Para vencer a gravidade da Terra e inserir os astronautas na rota lunar definitiva de maneira segura, o motor principal instalado no módulo de serviço da espaçonave precisou gerar aproximadamente seis mil libras de empuxo constante. A intensidade brutal dessa força motriz espacial é comparável à capacidade de acelerar um veículo automotor comum de zero a 96 quilômetros por hora em meros 2,7 segundos.
A complexa operação técnica se desenrolou exatamente conforme o planejamento prévio e minucioso desenhado pelos engenheiros em solo. A injeção translunar ocorreu cirurgicamente no instante exato em que o veículo de transporte atingia a posição considerada ideal dentro de sua órbita elíptica, garantindo assim o alinhamento perfeito para a trajetória orbital que durará um total de dez dias.
Como é a rotina da tripulação durante a viagem até a Lua?
Antes da execução da manobra histórica, a equipe de exploradores concluiu o seu primeiro dia completo de atividades no ambiente espacial com um cronograma de intenso trabalho.
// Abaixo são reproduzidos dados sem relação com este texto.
/-- Settles O55: the rows by their guards, and a sample by `feedforwardSample_up`. -/
theorem ringRowsComplete : Obligations.RingRowsComplete := by
  refine ⟨fun s e r code hst hc => ⟨fun hh => ?_, fun hh => ?_, ?_, ?_⟩, fun s e r hst hr hsus => ?_, fun s e r hst hsus => ?_,
    fun s e r hst hsus => ?_, fun s e r hst hsus => ⟨fun hsteep => ⟨?_, fun code => ?_⟩, fun hcg => ?_, fun hcg hat => ?_⟩,
    fun s e r win hsus => ringWindow_ends e r win hsus, fun s e a b c d hb hup hcold => ?_, fun s e temps loop hlen hb hup => ?_⟩
  · exact congrArg Host.Outcome.next (if_pos ⟨hst, hc, hh⟩)
  · exact congrArg Host.Outcome.next (if_neg fun h => absurd h.2.2 (by omega))
  · exact congrArg Host.Outcome.next ((if_neg (by simp [hst])).trans (if_pos ⟨hst, hc⟩))
  · exact congrArg Host.Outcome.next (if_pos ⟨hst, hc⟩)
  · exact congrArg Host.Outcome.next (if_pos (by simp [hst, hr, hsus]))
  · exact congrArg Host.Outcome.next (if_pos (by simp [hst, hsus]))
  · exact congrArg Host.Outcome.next (if_pos ⟨hst, by simp [hsus]⟩)
  · exact relockStart_lost hst hsus hsteep none
  · refine (relockStart_lost hst hsus hsteep (some code)).trans (congrArg Host.Outcome.next ?_)
    by_cases hn : ((code.toNat : Int) - (s.ring e r).heater).natAbs ≤ 204
    · simp only [Option.filter_some, hn, decide_true, if_true]
      rfl
    · simp only [Option.filter_some, hn, decide_false, if_false]
      rfl
  · exact congrArg Host.Outcome.next (if_pos (by simp [hst, hcg, hsus]))
  · exact congrArg Host.Outcome.next (if_pos (by simp [hst, hcg, hat, hsus]))
  · intro new old steep
    have hfresh : ((List.range 4).filter fun i => hotSensor (new.getD i 0) && !hotSensor ((s.oe e).temps.getD i 0)) = [] := by
      simp only [List.forall_mem_cons] at hcold
      obtain ⟨ha, hb, hc, hd, -⟩ := hcold
      simp [List.range_succ, new, ha, hb, hc, hd]
    refine (feedforwardSample_up hb hup rfl).trans (congrArg Host.Outcome.next ?_)
    dsimp only
    rw [List.map_cons, List.map_cons, List.map_cons, List.map_cons, List.map_nil, hfresh]
    rfl
  · refine ⟨_, feedforwardSample_up hb hup hlen, ?_, ?_⟩
    · refine (foldl_temps e (fun s a => by split <;> simp [setRing_oe]) _ _).trans ((feedforward_temps _ e).trans ?_)
      refine (foldl_temps e (fun s i => by rw [raiseEv_oe]) _ _).trans ?_
      rw [setOe_oe]
    · refine Still.nvm_gen ((((every_still s .feedforward e 10000).trans (setOe_still _ e _)).trans
        (foldl_still (fun u i => raiseEv_still u _ _ _ _) _ _)).trans ((feedforward_still _ e).trans
          (foldl_still (fun u a => ?_) _ loop)))
      split <;> simp [Still]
O despertar da tripulação foi marcado pela música “Green Light”, interpretada pela dupla John Legend e Andre 3000, canção escolhida especificamente para iniciar as tarefas vitais de monitoramento.
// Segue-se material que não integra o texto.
/-- An event that is raised leaves the power manager's configuration. -/
theorem raiseEv_pwrConfig (s : State) (c v o : Nat) (d : List Byte) :
    (s.raiseEv c v o d).reg .pwrConfig [] = s.reg .pwrConfig [] := by
  obtain ⟨t, ht⟩ := offerLow_only (s.bump (sevCounter v) []) v d
  refine Eq.trans ?_ (bump_reg_ne s (pwrConfig_ne_sevCounter v))
  unfold State.raiseEv
  rw [ht]
  generalize s.bump (sevCounter v) [] = u
  dsimp only [State.number]
  split
  · split
    · exact bump_reg_ne _ (r := .telResetLost) (by decide)
    · rfl
  · split
    · exact writeLog_pwrConfig _ _ _
    · split
      · exact writeLow_pwrConfig _ _ _
      · split
        · exact bump_reg_ne _ (r := .telCoalesced) (by decide)
        · rfl

/-- A period's steps before the plan: the message's number and the configuration stand. -/
structure PeriodKept (s t : State) : Prop where
  still : Still s t
  seq : t.pwr.seq = s.pwr.seq
  config : t.reg .pwrConfig [] = s.reg .pwrConfig []

theorem PeriodKept.trans {s t u : State} (h : PeriodKept s t) (k : PeriodKept t u) : PeriodKept s u :=
  ⟨h.still.trans k.still, k.seq.trans h.seq, k.config.trans h.config⟩

theorem PeriodKept.refl (s : State) : PeriodKept s s := ⟨by simp [Still], rfl, rfl⟩

theorem PeriodKept.bump (s : State) {r : Reg} (h : regAddr .pwrConfig [] ≠ regAddr r []) : PeriodKept s (s.bump r []) :=
  ⟨by simp [Still], rfl, bump_reg_ne s h⟩

theorem PeriodKept.setDie (s : State) (d : Nat) (f : DieSt → DieSt) : PeriodKept s (s.setDie d f) :=
  ⟨setDie_still s d f, rfl, rfl⟩

theorem PeriodKept.raiseEv (s : State) (c v o : Nat) (d : List Byte) : PeriodKept s (s.raiseEv c v o d) :=
  ⟨raiseEv_still s c v o d, by simp, raiseEv_pwrConfig s c v o d⟩

theorem PeriodKept.every (s : State) (k : Periodic) (i n : Nat) : PeriodKept s (s.every k i n) :=
  ⟨every_still s k i n, by simp, by simp [State.reg]⟩

theorem PeriodKept.ite {s t u : State} (c : Prop) [Decidable c] (h : PeriodKept s t) (k : PeriodKept s u) :
    PeriodKept s (if c then t else u) := by
  split
  · exact h
  · exact k

theorem PeriodKept.foldl {α : Type} {f : State → α → State} (hf : ∀ s x, PeriodKept s (f s x)) (s : State) (xs : List α) :
    PeriodKept s (xs.foldl f s) := by
  induction xs generalizing s with
  | nil => exact .refl s
  | cons x xs ih => exact (hf s x).trans (ih (f s x))

theorem PeriodKept.judgeReply (s : State) (d : Nat) : PeriodKept s (s.judgeReply d) := by
  unfold State.judgeReply
  extract_lets x missed u v
  refine .ite _ (.setDie _ _ _) (.ite _ (.refl s) ((PeriodKept.setDie s d _).trans (.ite _ (.refl u) ?_)))
  exact (PeriodKept.bump u (r := .pwrSilent) (by decide)).trans (.ite _ (.raiseEv _ _ _ _ _) (.refl v))

/-- The kept parts and the power manager's state stand. -/
structure PowerStands (s t : State) : Prop where
  still : Still s t
  pwr : t.pwr = s.pwr

theorem PowerStands.refl (s : State) : PowerStands s s := ⟨by simp [Still], rfl⟩

theorem PowerStands.trans {s t u : State} (h : PowerStands s t) (k : PowerStands t u) : PowerStands s u :=
  ⟨h.still.trans k.still, k.pwr.trans h.pwr⟩

theorem PowerStands.ite {s t u : State} (c : Prop) [Decidable c] (h : PowerStands s t) (k : PowerStands s u) :
    PowerStands s (if c then t else u) := by
  split
  · exact h
  · exact k

theorem PowerStands.foldl {α : Type} {f : State → α → State} (hf : ∀ s x, PowerStands s (f s x)) (s : State) (xs : List α) :
    PowerStands s (xs.foldl f s) := by
  induction xs generalizing s with
  | nil => exact .refl s
  | cons x xs ih => exact (hf s x).trans (ih (f s x))

theorem PowerStands.setTile (s : State) (t : Nat) (f : TileSt → TileSt) : PowerStands s (s.setTile t f) := ⟨by simp [Still], rfl⟩

theorem PowerStands.bump (s : State) (r : Reg) (ix : List Nat) : PowerStands s (s.bump r ix) := ⟨by simp [Still], rfl⟩

theorem PowerStands.raiseEv (s : State) (c v o : Nat) (d : List Byte) : PowerStands s (s.raiseEv c v o d) :=
  ⟨raiseEv_still s c v o d, raiseEv_pwr s c v o d⟩

theorem PowerStands.ratioDown (s : State) (t : Nat) : PowerStands s (s.ratioDown t) := by
  unfold State.ratioDown
  exact .ite _ (.refl s) ((PowerStands.setTile s t _).trans (.bump _ _ _))

/-- Below its trip limit a sensor writes its die (R521), and what follows leaves the power manager's state. -/
theorem sense_below (s : State) {d : Nat} {temp : BitVec 16} (h : temp.toInt < tripAt d) :
    PowerStands (s.setDie d fun x => { x with temp := temp.toNat, slowed := decide (throttleAt d ≤ temp.toInt) })
      (s.sense d temp) := by
  unfold State.sense
  rw [if_neg (by omega)]
  generalize List.range 64 = ts
  extract_lets hot rises u v
  have hv : PowerStands u v := .foldl (fun s t => .setTile s t _) u ts
  refine .ite _ (hv.trans (.ite _ (.foldl PowerStands.ratioDown v ts) (.refl v))) (.ite _ ?_ (.refl u))
  have hdraw : PowerStands u { u with free := u.free + 1 } := ⟨by simp [Still], rfl⟩
  have hset (w : State) (f : EngineSt → EngineSt) : PowerStands w (w.setOe (d - 2) f) := ⟨by simp [Still], rfl⟩
  exact hdraw.trans ((hset _ _).trans (.raiseEv _ _ _ _ _))

/-- A period's steps after the plan: the message's number, the holds and the logic die's reading stand. -/
structure PlanKept (s t : State) : Prop where
  still : Still s t
  seq : t.pwr.seq = s.pwr.seq
  holds : t.pwr.rampHold = s.pwr.rampHold
  logic : t.die 0 = s.die 0

theorem PlanKept.trans {s t u : State} (h : PlanKept s t) (k : PlanKept t u) : PlanKept s u :=
  ⟨h.still.trans k.still, k.seq.trans h.seq, k.holds.trans h.holds, k.logic.trans h.logic⟩

theorem PowerStands.plan {s t : State} (h : PowerStands s t) : PlanKept s t := by
  refine ⟨h.still, ?_, ?_, ?_⟩ <;> simp only [State.die, h.pwr]

theorem PlanKept.propose (s : State) (steps : List (Engine × StepForecast)) {d : Nat} (budget : Nat) (h : d ≠ 0) :
    PlanKept s (s.propose steps d budget) :=
  ⟨propose_still s steps d budget, rfl, rfl, setDie_die_ne s _ h.symm⟩

theorem PlanKept.propose_foldl (s : State) (steps : List (Engine × StepForecast)) (bs : List (Nat × Nat))
    (h : ∀ b ∈ bs, b.1 ≠ 0) : PlanKept s (bs.foldl (fun s b => s.propose steps b.1 b.2) s) := by
  induction bs generalizing s with
  | nil => exact (PowerStands.refl s).plan
  | cons b bs ih => exact (PlanKept.propose s steps b.2 (h b (by simp))).trans (ih _ fun c hc => h c (by simp [hc]))

theorem farDies_ne {d : Nat} (h : d ∈ farDies) : d ≠ 0 := by
  rintro rfl
  exact absurd h (by decide)

/-- What a period of the power manager leaves, below the trip limit (R518 to R521). -/
theorem powerPeriod_below (s : State) (forecast : List (Die × BitVec 16)) (logic : DieReading) (need : BitVec 16) (ratio : Fin 17)
    (steps : List (Engine × StepForecast)) (drivers : List Tile) (hr : s.boot.phase ≠ .reset) (hs : s.boot.phase ≠ .stuck)
    (ht : logic.temp.toInt < tripAt 0) :
    ∃ t, exec (.powerPeriod forecast logic need ratio steps drivers) s = .next t ∧ Still s t ∧
      t.pwr.seq = (s.pwr.seq + 1) % 65536 ∧
      t.pwr.rampHold = (if steps.any fun f => decide (16 * s.regBits .pwrConfig [] 7 0 < f.2.slew.toNat)
        then (drivers.map (·.val)).eraseDups else []) ∧
      (t.die 0).measured = logic.measured.toNat ∧ (t.die 0).temp = logic.temp.toNat ∧ (t.die 0).slope = logic.slope.toNat := by
  show ∃ t, execPowerPeriod forecast logic need ratio steps drivers s = .next t ∧ _
  unfold execPowerPeriod
  rw [if_neg (by simp [hr, hs]), if_neg (by omega)]
  generalize List.range 64 = ts
  extract_lets s₁ s₂ guarded holds s₃ s₄ power cap plans share short cuttable total budgets above lower was old pwr s₅ s₆
  have h₁ : PeriodKept s s₁ := (PeriodKept.every s _ _ _).trans (.foldl PeriodKept.judgeReply _ _)
  have h₂ : PeriodKept s s₂ := h₁.trans (.ite _ (.bump s₁ (by decide)) (.refl s₁))
  have hg : guarded = steps.any fun f => decide (16 * s.regBits .pwrConfig [] 7 0 < f.2.slew.toNat) := by
    simp only [guarded, State.regBits, h₂.config]
    rfl
  have h₃ : PeriodKept s s₃ := h₂.trans (.ite _ (.bump s₂ (by decide)) (.refl s₂))
  have h₄ : PowerStands _ (s₃.sense 0 logic.temp) := sense_below s₃ ht
  have hplans : ∀ p ∈ plans, p.1 ≠ 0 := by
    intro p hp
    obtain ⟨d, hd, rfl⟩ := List.mem_map.mp hp
    exact farDies_ne hd
  have hfar : ∀ b ∈ budgets, b.1 ≠ 0 := by
    intro b hb
    simp only [budgets] at hb
    split at hb
    · exact hplans b hb
    · obtain ⟨p, hp, rfl⟩ := List.mem_map.mp hb
      have := hplans p hp
      split <;> exact this
  have h₅ : PlanKept { s₄ with pwr := pwr } s₅ := .propose_foldl _ _ _ hfar
  have h₆ : PlanKept s₅ s₆ := (PowerStands.foldl (fun s t => .setTile s t _) _ _).plan
  have h₇ (c : Prop) [Decidable c] (d : List Byte) :
      PlanKept { s₄ with pwr := pwr } (if c then s₆.raiseEv 0x0301 2 srcPower d else s₆) :=
    (h₅.trans h₆).trans (PowerStands.ite c (.raiseEv s₆ 0x0301 2 srcPower d) (.refl s₆)).plan
  have hset : PeriodKept s₃ (s₃.setDie 0 _) := .setDie s₃ 0 fun x =>
    { x with temp := logic.temp.toNat, slowed := decide (throttleAt 0 ≤ logic.temp.toInt) }
  have hsense : (s₃.sense 0 logic.temp).die 0 =
      { s₃.die 0 with temp := logic.temp.toNat, slowed := decide (throttleAt 0 ≤ logic.temp.toInt) } := by
    simp only [State.die, h₄.pwr]
    exact setDie_die s₃ 0 _
  have hdie : s₄.die 0 = { (s₃.sense 0 logic.temp).die 0 with
      verdict := 0, measured := logic.measured.toNat, slope := logic.slope.toNat } := setDie_die _ 0 _
  have hseq : s₄.pwr.seq = s.pwr.seq := ((congrArg Pwr.seq h₄.pwr).trans hset.seq).trans h₃.seq
  have hstill : Still s { s₄ with pwr := pwr } := (h₃.still.trans hset.still).trans (h₄.still.trans (by simp [s₄, Still]))
  refine ⟨_, rfl, hstill.trans (h₇ _ _).still, (h₇ _ _).seq.trans (congrArg (fun n => (n + 1) % 65536) hseq), ?_, ?_⟩
  · rw [← hg]
    exact (h₇ _ _).holds
  · rw [(h₇ _ _).logic]
    show (s₄.die 0).measured = _ ∧ (s₄.die 0).temp = _ ∧ (s₄.die 0).slope = _
    rw [hdie, hsense]
    exact ⟨rfl, rfl, rfl⟩

/-- Settles O50: -/
theorem powerCompletes : Obligations.PowerCompletes := by
  refine ⟨fun s iss i e cap h h0 h1 => exec_ends h rfl (guardParams_ok _ _ (by simp [rsvOk, h0, h1])) (by decide),
    fun s iss i e h => exec_ends h rfl rfl (by decide),
    fun s forecast logic need ratio steps drivers hr hs => ⟨fun ht => ?_, fun ht => ?_⟩,
    fun s d m hd hdown ha => ?_, fun s d m expected now hdown hm => ?_,
    fun s d hd hdown hb => congrArg Host.Outcome.next (if_neg (by simp [hd, hdown, hb])),
    fun s t hdown => ⟨fun hlt => ?_, fun hle hhot => ?_, fun hlt hhot hmem => ?_⟩,
    fun s d temp hb ht => congrArg Host.Outcome.next ((if_neg hb).trans (if_pos ht)),
    fun s d temp hb ht => ⟨fun hd => ?_, ?_⟩⟩
  · exact congrArg Host.Outcome.next ((if_neg (by simp [hr, hs])).trans (if_pos ht))
  · obtain ⟨t, hrow, ⟨-, hnvm, hgen, -, hmgmt, -⟩, hseq, hhold, hdie⟩ :=
      powerPeriod_below s forecast logic need ratio steps drivers hr hs ht
    obtain ⟨hmeasured, htemp, hslope⟩ := hdie
    refine ⟨t, hrow, hseq, fun hall => hhold.trans (if_neg ?_), fun hany => hhold.trans (if_pos ?_), hmeasured, htemp, hslope,
      hnvm, hgen, hmgmt⟩
    · simpa using hall
    · simpa using hany
  · intro verdict v
    have hrow : exec (.powerReplyReceive d) s = .next (if d.val = 0 ∨ v.dieDown d.val ∨ field2 m 2 ≠ v.pwr.seq then v
        else
          let u := v.setDie d.val fun x => { x with
            verdict := verdict, measured := field2 m 4, floor := field2 m 6
            temp := field2 m 8, slope := field2 m 10, waiting := false, missed := 0, silent := false }
          if verdict = 1 then { u with pwr := { u.pwr with throttled := true } }
          else if verdict = 2 then u.bump .pwrRefusals []
          else u) := by
      show execPowerReplyReceive d s = _
      unfold execPowerReplyReceive
      simp only [ha]
      rfl
    have hv : v.dieDown d.val = false := hdown
    refine ⟨fun hne => hrow.trans (congrArg Host.Outcome.next (if_pos (.inr (.inr hne)))), fun heq => ?_⟩
    have hgo : ¬ (d.val = 0 ∨ v.dieDown d.val = true ∨ field2 m 2 ≠ v.pwr.seq) := by
      rw [hv]
      exact fun hx => hx.elim hd fun hx => hx.elim Bool.false_ne_true fun hx => hx heq
    rw [if_neg hgo] at hrow
    refine ⟨fun h1 => hrow.trans (congrArg Host.Outcome.next (if_pos h1)),
      fun h2 => hrow.trans (congrArg Host.Outcome.next ((if_neg (by omega)).trans (if_pos h2))),
      fun h1 h2 => hrow.trans (congrArg Host.Outcome.next ((if_neg h1).trans (if_neg h2)))⟩
  · show ∃ t v, execProposeReceive d expected now s = .next t ∧ _
    unfold execProposeReceive
    extract_lets n x rigid
    have hx : x.proposed = some m := hm
    have hn : s.dieDown n = false := hdown
    simp -zeta only [hx, hn, Bool.false_eq_true, if_false]
    extract_lets budget verdict u f
    refine ⟨_, verdict, rfl, ?_⟩
    have hdie : (if 2 ≤ d.val ∧ d.val < 18 then u.setOe (d.val - 2) fun e => { e with forecast := f } else u).die d.val
        = u.die d.val := by
      split <;> rfl
    rw [hdie, setDie_die]
    have hd : rigid = decide (d.val < 18) := rfl
    refine ⟨rfl, rfl, fun hlt => if_pos hlt, fun hle => ⟨fun h18 => ?_, fun h18 => ?_⟩⟩
    · have h1 : ¬ d.val = 1 := by omega
      have hr : rigid = false := by simp [hd, h18]
      simp only [verdict, budget, n, x, if_neg (Nat.not_lt.mpr hle), hr, h1, Bool.false_eq_true, false_and, false_or, if_false]
    · have hr : rigid = true := by simp [hd, h18]
      simp only [verdict, budget, n, x, if_neg (Nat.not_lt.mpr hle), hr, true_and, true_or, if_true]
      by_cases h1 : d.val = 1
      · simp only [h1]
      · simp only [h1, false_and, if_false]
  · exact congrArg Host.Outcome.next ((if_neg (Bool.eq_false_iff.mp hdown)).trans (if_pos hlt))
  · exact congrArg Host.Outcome.next ((if_neg (Bool.eq_false_iff.mp hdown)).trans
      ((if_neg (Nat.not_lt.mpr hle)).trans (if_pos hhot)))
  · exact congrArg Host.Outcome.next ((if_neg (Bool.eq_false_iff.mp hdown)).trans
      ((if_neg (by omega)).trans ((if_neg (Bool.eq_false_iff.mp hhot)).trans (if_pos ⟨hlt, by simpa using hmem⟩))))
  · refine congrArg Host.Outcome.next ((if_neg hb).trans ((if_neg (by omega)).trans ?_))
    exact (if_neg (by omega)).trans (if_neg (by omega))
  · refine ⟨s.sense d.val temp, congrArg Host.Outcome.next (if_neg hb), ?_⟩
    have hsense := sense_below s ht
    have hstill : Still s (s.sense d.val temp) := (setDie_still s _ _).trans hsense.still
    refine ⟨hstill.nvm_gen.1, hstill.nvm_gen.2, ?_⟩
    simp only [State.die, hsense.pwr]
    exact congrArg DieSt.slowed (setDie_die s d.val _)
Além de realizar o acompanhamento contínuo e rigoroso dos painéis de controle e dos sistemas de navegação necessários para a injeção, os viajantes executaram suas sessões inaugurais de condicionamento físico. A tripulação utilizou um dispositivo específico de volante acoplado a bordo, equipamento voltado para a saúde e planejado para mitigar a perda acelerada de massa óssea e o enfraquecimento muscular provocados pelas condições severas de microgravidade.
Quais são os próximos passos da jornada astronômica?
Com a cápsula Orion completamente estabilizada na nova trajetória translunar, a equipe técnica da agência espacial passa a concentrar seus esforços diários no ajuste fino do percurso. O cronograma de voo estabelece etapas de checagem essenciais.
- Sexta-feira (3 de abril): A tripulação realiza a primeira das três pequenas correções orbitais de trajetória, programadas para garantir a precisão milimétrica da rota.
- Fim de semana: Estão previstos testes práticos de validação dos sistemas de comunicação de emergência da nave, além da demonstração prática de protocolos médicos essenciais, incluindo a manobra de reanimação cardiopulmonar (RCP) no espaço.
- Sexto dia de voo: A espaçonave atingirá seu ponto de aproximação máxima do satélite, sobrevoando o lado oculto da Lua antes de aproveitar o impulso gravitacional para iniciar a jornada de retorno livre rumo à Terra.